Other economic indicators will not get in the way of the good inflation news. True, 4.2% unemployment is up from the 3.4% rate in April 2023. But, surveys show that most Americans do not care about unemployment unless they are unemployed themselves. Unemployment may not affect consumer sentiment until the rate hits 5%, which is unlikely to happen in 2024. The Harris campaign will not be hurt nor will Trump be helped by more unemployment news unless the Bureau of Labor Statistics report on Friday, November 1st is very bad indeed.
Where is consumer sentiment now?
Over 4 years, Americans rode a vibe roller-coaster. Sentiment plunged during the 2020 recession, climbed after economic recovery to mid-2021 only to plunge again during the inflation-induced vibecession of 2022, which was followed by the modest vibecovery of 2023.
The current stall in consumer sentiment at a relatively low level can be thought of as a vibe hangover after a rapid succession of ups and downs.
The September reading for the Index of Consumer Sentiment (ICS) is 77.3. (Monthly ICS, not 3-month average, and adjusted by me to be comparable to historical ICS data prior to the April 2024 transition to a web-based survey from phone-based.)
Weak vibes and presidential elections
With sentiment at similar levels before the 1980 and 1992 elections, Presidents Carter and Bush the Elder lost decisively.
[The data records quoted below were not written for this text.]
-- ==== Sys2Proof/Machine/Core.lean ====
section
/-! DEFINITION. The machine as the host runs it. -/

def Sys2Proof.core : Host.Core := { State := Sys2Proof.Machine.State, Fault := Sys2Proof.Machine.Fault, Refusal := Sys2Proof.Machine.Refusal, step := Sys2Proof.Machine.step, reset := Sys2Proof.Machine.State.reset }
end

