/-- `20_memory.md` R63, R64, `10_state.md` R23 to R29, `60_exceptions.md` R323: a write to a read-write register
stores its writable bits, which read back, and changes nothing else; a write to `STATUS` clears `DONE` and `BUSY_REJECT` where the value has a 1, and nothing else; a
write to any other register offset but `CMD` changes nothing. -/
def Obligations.RegisterWritesFollowTheMap : Prop :=
  (∀ p ∈ [((0x00 : Nat), (0x3 : Word)), (0x0C, 0xFFFFFFFF), (0x10, 0xFFFF), (0x14, 0xFFFFFFFF), (0x18, 0xFFFF),
      (0x1C, 0xFFFFFFFF)],
    ∀ (s : State) (v : Word) (es : List Event), s.events = .hostWrite p.1 4 v :: .hostRead p.1 4 :: es →
      ∃ t, run 2 s = .next t ∧ t.rdata = v &&& p.2 ∧ t.events = es) ∧
  (∀ (s : State) (v : Word) (es : List Event),
    (s.events = .hostWrite 0x00 4 v :: es →
      step s = .next { s with events := es, proto := if v.getLsbD 0 then .p2 else .p1, irqEn := v.getLsbD 1 }) ∧
    (s.events = .hostWrite 0x0C 4 v :: es →
      step s = .next { s with
        events := es
        reqId := v.extractLsb' 0 8
        reqInstr := v.extractLsb' 8 8
        reqPlen := v.extractLsb' 16 16 }) ∧
    (s.events = .hostWrite 0x10 4 v :: es → step s = .next { s with events := es, reqRxlen := v.extractLsb' 0 16 }) ∧
    (s.events = .hostWrite 0x14 4 v :: es → step s = .next { s with events := es, tLat := v }) ∧
    (s.events = .hostWrite 0x18 4 v :: es → step s = .next { s with events := es, tByte := v.extractLsb' 0 16 }) ∧
    (s.events = .hostWrite 0x1C 4 v :: es → step s = .next { s with events := es, tSlack := v })) ∧
  (∀ (s : State) (a : Nat) (v : Word) (es : List Event), a < 0x10000 →
    a ∉ [0x00, 0x04, 0x08, 0x0C, 0x10, 0x14, 0x18, 0x1C] → s.events = .hostWrite a 4 v :: es →
    step s = .next { s with events := es }) ∧
  (∀ (s : State) (v : Word) (es : List Event), s.events = .hostWrite 0x04 4 v :: es →
    step s =
      .next { s with
        events := es
        done := if v.getLsbD 1 then false else s.done
        busyReject := if v.getLsbD 2 then false else s.busyReject })

/-- `20_memory.md` R63, R64, R68, `10_state.md` R33, R34: a `TXP` write of 1, 2 or 4 bytes stores the value little-endian, index
by index, skips indices at or beyond `TXPCAP` and changes nothing else; inside the capacity it reads back; a read of either
window gives the bytes written last, little-endian, and 0 for those at or beyond the capacity, and changes nothing but the value
returned (and the model's free-value counter); a write to the `RXP` window is ignored. -/
def Obligations.BufferAccessesAreLittleEndian : Prop :=
  (∀ (s : State) (i n : Nat) (v : Word) (es : List Event), (n = 1 ∨ n = 2 ∨ n = 4) → i + n ≤ 0x10000 →
    s.events = .hostWrite (0x10000 + i) n v :: es →
    ∃ m, step s = .next { s with events := es, mem := m } ∧
      (∀ k, k < n → i + k < txpCap s.cfg → m.read? (0x10000 + i + k) = some (v.extractLsb' (8 * k) 8)) ∧
      ∀ a, (a < 0x10000 + i ∨ 0x10000 + i + n ≤ a ∨ 0x10000 + txpCap s.cfg ≤ a) → m.read? a = s.mem.read? a) ∧
  (∀ (s : State) (i n : Nat) (v : Word) (es : List Event), (n = 1 ∨ n = 2 ∨ n = 4) → i + n ≤ txpCap s.cfg →
    i + n ≤ 0x10000 → s.events = .hostWrite (0x10000 + i) n v :: .hostRead (0x10000 + i) n :: es →
    ∃ t, run 2 s = .next t ∧ t.rdata.toNat = v.toNat % 256 ^ n ∧
      ∀ a, (a < 0x10000 + i ∨ 0x10000 + i + n ≤ a) → t.mem.read? a = s.mem.read? a) ∧
  (∀ (s : State) (base cap i n : Nat) (es : List Event),
    ((base = 0x10000 ∧ cap = txpCap s.cfg) ∨ (base = 0x20000 ∧ cap = rxpCap s.cfg)) → (n = 1 ∨ n = 2 ∨ n = 4) →
    i + n ≤ 0x10000 → s.events = .hostRead (base + i) n :: es →
    ∃ v : Word, step s = .next { s with events := es, rdata := v, free := s.free + n } ∧ v.toNat < 256 ^ n ∧
      ∀ k, k < n →
        (cap ≤ i + k → v.extractLsb' (8 * k) 8 = 0) ∧
        (∀ b, i + k < cap → s.mem.read? (base + i + k) = some b → v.extractLsb' (8 * k) 8 = b)) ∧
  (∀ (s : State) (i n : Nat) (v : Word) (es : List Event), i < 0x10000 → s.events = .hostWrite (0x20000 + i) n v :: es →
    step s = .next { s with events := es })

/-- `20_memory.md` R62: an illegal access (a register access that is not four aligned bytes, a buffer access of another width
or across a window's end) is ignored by a write and reads 0. -/
def Obligations.IllegalAccessesHaveNoEffect : Prop :=
  ∀ (s : State) (a n : Nat) (v : Word) (es : List Event), a < 0x30000 →
    ((a < 0x10000 ∧ ¬ (n = 4 ∧ a % 4 = 0)) ∨ (0x10000 ≤ a ∧ ¬ (n = 1 ∨ n = 2 ∨ n = 4)) ∨
      (a < 0x10000 + 0x10000 ∧ 0x10000 ≤ a ∧ 0x20000 < a + n) ∨ (0x20000 ≤ a ∧ 0x30000 < a + n)) →
    (s.events = .hostWrite a n v :: es → step s = .next { s with events := es }) ∧
    (s.events = .hostRead a n :: es →
      ∃ t, step s = .next t ∧ t = { s with events := es, rdata := 0, free := t.free })

/-- `20_memory.md` R63, `10_state.md` R24 to R35, `60_exceptions.md` R301: what a 4-byte read of a register returns, reserved bits as zero, and that it
changes no state of MPF; offsets not listed read 0. -/
def Obligations.RegisterReadsFollowTheMap : Prop :=
  ∀ (s : State) (a : Nat) (es : List Event), s.events = .hostRead a 4 :: es → a < 0x10000 → a % 4 = 0 →
    ∃ v : Word, step s = .next { s with events := es, rdata := v, free := s.free + 4 } ∧
      (a = 0x00 → v.toNat = (if s.proto = .p2 then 1 else 0) + (if s.irqEn then 2 else 0)) ∧
      (a = 0x04 → v.toNat =
        (if s.phase = .idle then 0 else 1) + (if s.done then 2 else 0) + (if s.busyReject then 4 else 0) +
          (if s.corruptSeen then 8 else 0) + (if s.idmissSeen then 16 else 0) +
          32 * (match s.phase with | .idle => 0 | .tx => 1 | .rx => 2)) ∧
      (a = 0x0C → v.toNat = s.reqId.toNat + 256 * s.reqInstr.toNat + 65536 * s.reqPlen.toNat) ∧
      (a = 0x10 → v.toNat = s.reqRxlen.toNat) ∧
      (a = 0x14 → v = s.tLat) ∧
      (a = 0x18 → v.toNat = s.tByte.toNat) ∧
      (a = 0x1C → v = s.tSlack) ∧
      (a = 0x20 → v.toNat =
        (match s.result with
          | .success => 0
          | .portBusy => 1
          | .txFail => 2
          | .rxFail => 3
          | .txError => 4
          | .rxWaiting => 5
          | .rxTimeout => 6
          | .rxCorrupt => 7
          | .notAvailable => 8
          | .none => 15)) ∧
      (a = 0x24 → v.toNat = s.resId.toNat + 256 * s.resErr.toNat + 65536 * s.resPlen.toNat) ∧
      (a = 0x28 → v = s.budget) ∧
      (a = 0x2C → v = s.elapsed) ∧
      (a = 0x30 → v.toNat = s.idcount.toNat) ∧
      (0x40 ≤ a → a ≤ 0x5C → ∀ j, j < 32 → v.getLsbD j = s.idmap.getLsbD (8 * (a - 0x40) + j)) ∧
      (a = 0x08 ∨ (0x30 < a ∧ a < 0x40) ∨ 0x5C < a → v = 0)

/-- `10_state.md` R45: every event is total: a step always answers a next state, in every state, reachable or not. -/
def Obligations.EveryStepAnswersANextState : Prop :=
  (∀ s : State, ∃ t, step s = .next t) ∧ ∀ (i : Instr) (s : State), ∃ t, exec i s = .next t

/-- The buffer memory keeps its canonical form and stays inside `TXP` and `RXP` (`10_state.md` R33, R34). -/
def Obligations.StepKeepsTheMemoryCanonical : Prop :=
  ∀ s t : State, MemoryInv s → step s = .next t → MemoryInv t

/-- `10_state.md` R37: the queues of each phase, `BUSY`, and the bound of `elapsed`, after every step. -/
def Obligations.StepKeepsTheQueueInvariant : Prop :=
  ∀ s t : State, QueueInv s → step s = .next t →
    QueueInv t ∧ ((statusWord t).getLsbD 0 = true ↔ t.phase ≠ .idle) ∧ t.elapsed.toNat ≤ 2 ^ 32 - 1

/-- The latched request of a busy MPF stays legal (`43_sequencer.md` R205, R207, R209), and a receive phase never outlives its
budget (R225). -/
def Obligations.StepKeepsTheRequestInFlightLegal : Prop :=
  (∀ s t : State, CurrentInv s → step s = .next t → CurrentInv t) ∧
    (∀ s t : State, TimerInv s → step s = .next t → TimerInv t)

/-- `10_state.md` R35: the id map's top three bits stay 0 and `IDCOUNT` stays the number of bits set. -/
def Obligations.StepKeepsTheIdMapCounted : Prop :=
  ∀ s t : State, IdMapInv s → step s = .next t → IdMapInv t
No party has retained the White House with ICS below 82.6 when President Obama was re-elected in 2012.
Another way to look at that record is that no out-of-White-House party has ever lost a presidential election with consumer sentiment as low as it is today. The vibecession and weak vibecovery opened the White House door wide open for the Republican Party. Had Republican voters nominated a candidate focused on tapping Americans’ economic discontent, Kamala Harris would have no chance to be elected. If Trump and his team had copied Ronald Reagan’s 1980 playbook and focused their campaign on the economy, Harris would be way behind now.
Instead, the race was balanced on a knife edge before the debate last Tuesday. Trump’s mad behavior is the only reason the race was close before the debate. Trump’s terrible, horrible, no good, very bad debate performance may adversely affect his support levels in post-debate polls to the point that even an Electoral College victory may start to look less likely.
The vibecession and weak vibecovery should have handed Donald Trump an easy election victory in 2024. So far, Trump has not done enough to exploit economic discontent. He may still win the election. But, if the Donald does go on to lose, the words of James Carville and Kyla Scanlan can be combined to form the epitaph for Trump 2024 : “It should have been about the economic vibes, stupid candidate!”